Ernesto, the people who live on those islands are very poor – Arawak Indians from the old days before the Conquest who cannot even now speak our language and who have no schools. There are not very many of them because there is spring water on only one of the islands – the bigger of the two we can see – and not much food any more. Once upon a time the big turtles used to come and breed there, but something bad happened to spoil the sea shore and the turtles stopped coming.

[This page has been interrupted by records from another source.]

-- ==== Sys2Proof/Machine/EngineWork.lean ====
section
/-!
DEFINITION. What engine commands do to memory (R188 to R206): locks and the lines of a step, requests through region 1, reading a
source, the plan of writes, performing one write, the units of the transforms, and the effect that a command has at its
completion.
-/

namespace Sys2Proof.Machine

/-- The other FIFO. -/
def otherFifo : Fifo → Fifo
  | .load => .store
  | .store => .load

/-- The place of a FIFO's requests in the same-clock order (R97, R190). -/
def fifoRank : Fifo → Nat
  | .load => rankCopyIn
  | .store => rankCopyOut

/-- The scratch line of a byte address (R193). -/
def lineOfAddr (a : Nat) : Int := ((a / 64 : Nat) : Int)

/-- A step of an engine: a fault that the head of a FIFO takes, a clock that a command cannot keep, the requests of a step, an
access of a command, a unit of a transform, the completion of a command. -/
inductive Move
  | fault
  | late
  | ask
  | access
  | unit
  | done
  deriving DecidableEq, Repr

/-- Units of work of a transform (R200). -/
def Cmd.units (c : Cmd) : Nat := if c.op = 0xCC ∧ shKind c.shape ≠ 1 then rowsOf c.shape else c.w.count.toNat

/-- A transform has units to read. -/
def Cmd.unitsLeft (c : Cmd) : Bool := isTransform c.op && decide (c.next < c.units)

/-- A command reads its source before its writes. -/
def Cmd.reads (c : Cmd) : Bool := movesRows c.op || c.op == 0xD2 || c.op == 0xD3 || c.op == 0xCE

/-- The next access of a command reads its source, or the rest of it. -/
def Cmd.readsNow (c : Cmd) : Bool :=
  match c.plan with
  | [] => c.reads && !c.started
  | (_, a) :: _ => a == .more

/-- A command reads its source line by line, as locks let it (R189). -/
def Cmd.byLine (c : Cmd) : Bool := outward c.op || c.op == 0xD2

/-- The step that a command makes next, one thing after another. -/
def Cmd.nextMove (c : Cmd) : Move :=
  if c.unitsLeft && c.plan.isEmpty then .unit else if c.readsNow || !c.plan.isEmpty then .access else .done

/-- Lines of one unit of work of a transform: of its source, and of its destination (R200). -/
def Cmd.unitLines (c : Cmd) : Nat × Nat :=
  if c.op = 0xCC then (if shKind c.shape = 1 then (1, 1) else (c.srcLines, c.dstLines))
  else if c.op = 0xCB then let p := max 1 (2 ^ (c.w.had.toNat + 3) * typeBits c.w.cvtType.toNat / 512); (p, p)
  else (1, 1)

/-- Some lines from a place of a byte address on. -/
def linesAt (base : U64) (first n : Nat) : List Int := (List.range n).map (fun k => lineOfAddr (base.toNat + 64 * (first + k)))

/-- The mask lines or scale lines that XEXP reads with its first unit (R186, R200). -/
def Cmd.unitSide (c : Cmd) : List Int :=
  let v := c.shape
  if c.op ≠ 0xCC ∨ c.next ≠ 0 then []
  else if shKind v = 1 then
    let span := spanOf (shSide v) ((c.w.count.toNat + 7) / 8)
    (List.range span.2).map (fun k => ((span.1 + k : Nat) : Int))
  else linesAt c.es (rowsOf v * c.srcLines) ((blockCount v (rowsOf v) + 63) / 64)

Then why do the Indians stay?


Because the islands have always been their home and because they have kept their old gods, their idols. This is supposed to be a secret, but the Church knows, of course, and has tried to help them in its own way. A mission was started there and for a time the brothers sent copra to the mainland to earn money for the island. Then the plague came. It was a type of yellow fever but more virulent than any we knew. Our vaccine did not give protection. So a lot of Christians died. There were other diseases too. At the same time our diseases from the mainland killed a lot of the Coraza Indians. So, since neither the Indians nor their islands were a source of profit to our feudal masters, the Corazas were designated a primitive reservation. Quarantine regulations were also made to make sure that the Indians kept their diseases to themselves. Now they are allowed to starve to death in private. Soon, perhaps, there will be no more of them to trouble us.